A New York Times analysis with startup Oumi finds Google’s Gemini-powered AI Overviews answers SimpleQA benchmark questions correctly about 90% of the time, meaning roughly 1 in 10 responses are incorrect — which could scale to tens of millions of wrong answers daily across Google searches. Oumi ran SimpleQA against different Gemini versions, seeing accuracy rise from 85% with Gemini 2.5 to 91% after Gemini 3, but highlighted concrete factual errors and misattributed sources. Google disputes the test’s validity, saying SimpleQA contains errors and that it uses its own vetted SimpleQA Verified set and multiple models (Gemini Flash vs. Pro) to balance speed and accuracy. The report underscores challenges in benchmarking, grounding, and deploying large language models at web scale.
The New York Times, working with AI startup Oumi, tested Google’s Gemini-powered AI Overviews using the SimpleQA benchmark and found the feature answered about 91% of questions correctly, meaning roughly 1 in 10 responses are incorrect.
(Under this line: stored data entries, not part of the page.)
/-- R160, R162, R163, R164: 4 ns after it began, the reader's burst puts the next entry's pixels in the prefetch and
takes the entry from the sequence. It is failed exactly where some byte, as the memory returns it, disagrees with its
parity bit; a failed burst counts PARITY, and fills an empty trap and raises FAULT, or sets MORE. A fetch discarded since
its grant leaves no trace: that it is not checked is the model's choice (assumption log, entry 34). The memory is not
changed; the budget falls by one at the burst's end (entry 52), and the memory is passed on by the requests as they then
stand (entry 39). The burst's address is the model's own (entry
11), and so are the upset bits as an operand (entry 25). -/
def Obligations.ReadBurst : Prop :=
  ∀ (dt : Nat) (upsets : List Upset) (n : Need) (rest : List Need) (kept : Bool) (s : State), s.rstnLow = false →
    s.fs.arb.owner = .reader → s.fs.arb.burst = some (.read n kept) → s.fs.arb.memoryFree = s.now + dt →
    (kept = true → s.fs.sequence = n :: rest) →
    let base := burstAddress s.profile.inWidth n.slot n.line n.column
    let turned (k : Fin 64) : BitVec 9 :=
      ((upsets.filter fun u => u.offset == k).map Upset.flips).foldl (fun x y => x ^^^ y) 0
    let byte (k : Fin 64) : Byte := s.fs.memory.read (base + k.val) ^^^ (turned k).truncate 8
    let parity (k : Fin 64) : Byte :=
      s.fs.parity.read (base + k.val) ^^^ (if (turned k).getLsbD 8 = true then 1 else 0)
    ∃ t, exec (.readBurst dt upsets) s = .next t ∧ PassedOn s t ∧
      (kept = true → ∃ q : Fetched,
        q.need = n ∧ q.pixels = pixelsOf ((List.finRange 64).map byte) ∧
        (q.failed = true ↔ ∃ k : Fin 64, parityBit (byte k) ≠ parity k) ∧
        t.fs.prefetch = s.fs.prefetch ++ [q] ∧ (rest ≠ [] → t.fs.sequence = rest) ∧
        (q.failed = false → t.counters = s.counters ∧ t.fs.trap = s.fs.trap ∧ t.svp = s.svp) ∧
        (q.failed = true → t.counters = { s.counters with parity := min 65535 (s.counters.parity + 1) } ∧
          (s.fs.trap = none →
            t.fs.trap = some { slot := n.slot, line := n.line, column := n.column, more := false } ∧
            t.svp = { s.svp with causes := { s.svp.causes with fault := true } }) ∧
          (∀ u, s.fs.trap = some u → t.fs.trap = some { u with more := true } ∧ t.svp = s.svp))) ∧
      (kept = false → t.fs.prefetch = s.fs.prefetch ∧ (s.fs.sequence ≠ [] → t.fs.sequence = s.fs.sequence) ∧
        t.counters = s.counters ∧ t.fs.trap = s.fs.trap ∧ t.svp = s.svp) ∧
      t.storeIs { s.fs with prefetch := t.fs.prefetch, trap := t.fs.trap } ∧
      t = { s with
        now := s.now + dt, fs := t.fs, counters := t.counters, svp := t.svp,
        wbp := { s.wbp with nextLine := t.wbp.nextLine } }

/-- R119, R120, R123, R125, R127 to R132, R165: at its due instant a pixel is formed, to appear on PXO_D 1 µs later, and
the position moves on. BLACK forms code 0; PICTURE without a slot the encoding of the floor; with one, the floor where a
burst is missing, counting the frame's first underrun, or where a burst failed, and else the blend of the sampled pixels,
counting CLIPPED. Entries whose last pixel it was are retired from the prefetch and withdrawn from the sequence; one
whose own fetch is in progress has it discarded (the model's choice, assumption log, entry 33). A station that is not
SHOWING when the pixel is sent sends code 0 (entry 38). The prefetch minimum counts the bursts before the pixel retires
any (entry 49). -/
def Obligations.PixelDue : Prop :=
  ∀ (dt y x : Nat) (s : State), s.rstnLow = false → s.wbp.mode ≠ .none → s.wbp.position = some (y, x) →
    s.now + dt = s.wbp.frameAt + 15000 + y * (s.profile.outWidth + 64) + x →
    let c := s.profile.curve
    let gain := atPixel s.profile (gainAt s.we.shown) x y
    let floor := atPixel s.profile (floorAt s.we.shown) x y
    let dark := encodeLight c (min 32768 floor)
    let light (l : List (Nat × Pixel)) (channel : Pixel → Nat) : Nat :=
      (gain * linearize c (sampleCode channel l) + 16384) / 32768 + floor
    let sampled := sampleSources s.fs y (sourcesOf s.profile s.mt x y)
    let appears := s.now + dt + 1000
    let past (n : Need) : Prop := n.outLine < y ∨ n.outLine = y ∧ n.lastX ≤ x
    ∃ t pixel, exec (.pixelDue dt) s = .next t ∧
      t.wbp.position = (if x + 1 < s.profile.outWidth then some (y, x + 1)
        else if y + 1 < s.profile.outHeight then some (y + 1, 0) else none) ∧
      t.wbp.inFlight = (s.wbp.inFlight.filter fun q => decide (s.now + dt ≤ q.1)) ++ [(appears, pixel)] ∧
      ((∀ q ∈ s.wbp.inFlight, q.1 < appears) → ∀ state : ShowState,
        ({ t with now := appears, sc := { t.sc with state := state } }).pxoD = if state = .showing then pixel else 0) ∧
      (s.wbp.mode = .black → pixel = 0) ∧
      (s.wbp.mode = .picture → s.wbp.frameSlot = none → pixel = pixelOf dark dark dark) ∧
      (s.wbp.mode = .black ∨ s.wbp.frameSlot = none →
        t.counters = s.counters ∧ t.wbp.underrun = s.wbp.underrun ∧ t.fs.frameMinimum = s.fs.frameMinimum) ∧
      (s.wbp.mode = .picture → s.wbp.frameSlot ≠ none →
        (t.fs.frameMinimum = match s.fs.frameMinimum with
          | some n => some (min n s.fs.prefetch.length)
          | none => some s.fs.prefetch.length) ∧
        (sampled = .underrun →
          pixel = pixelOf dark dark dark ∧ t.wbp.underrun = true ∧
          t.counters = { s.counters with
            underrun := if s.wbp.underrun = true then s.counters.underrun
              else min 65535 (s.counters.underrun + 1) }) ∧
        (sampled = .parity →
          pixel = pixelOf dark dark dark ∧ t.wbp.underrun = s.wbp.underrun ∧ t.counters = s.counters) ∧
        (∀ l, sampled = .pixels l →
          pixel = pixelOf (encodeLight c (min 32768 (light l red)))
            (encodeLight c (min 32768 (light l green))) (encodeLight c (min 32768 (light l blue))) ∧
          t.wbp.underrun = s.wbp.underrun ∧
          t.counters = { s.counters with
            clipped := if 32768 < light l red ∨ 32768 < light l green ∨ 32768 < light l blue then
                min 65535 (s.counters.clipped + 1)
              else s.counters.clipped })) ∧
      (∀ q, q ∈ t.fs.prefetch ↔ q ∈ s.fs.prefetch ∧ ¬past q.need) ∧
      (∀ n ∈ t.fs.sequence, ¬past n) ∧
      (let left := s.fs.sequence.filter fun n => !decide (past n)
      left ≠ [] → t.fs.sequence = left) ∧
      (∀ n, s.fs.arb.owner = .reader → s.fs.arb.burst = some (.read n true) →
        t.fs.arb = { s.fs.arb with burst := some (.read n (!decide (past n))) }) ∧
      t.storeIs { s.fs with prefetch := t.fs.prefetch, frameMinimum := t.fs.frameMinimum } ∧
      t.wbp = { s.wbp with
        position := t.wbp.position, inFlight := t.wbp.inFlight, underrun := t.wbp.underrun,
        nextLine := t.wbp.nextLine } ∧
      t = { s with now := s.now + dt, wbp := t.wbp, fs := t.fs, counters := t.counters }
Oumi ran the benchmark across Gemini updates (85% on Gemini 2.5, 91% after Gemini 3), and extrapolated that AI Overviews could be producing tens of millions of wrong answers daily given search volume. Google disputes the methodology, saying SimpleQA contains errors and that it prefers more vetted tests like SimpleQA Verified; it also notes AI Overviews uses different internal models (Gemini Flash vs. Pro) for speed. The story matters because search-integrated generative AI can amplify factual errors at massive scale, highlighting evaluation challenges and trade-offs between latency, cost, and accuracy.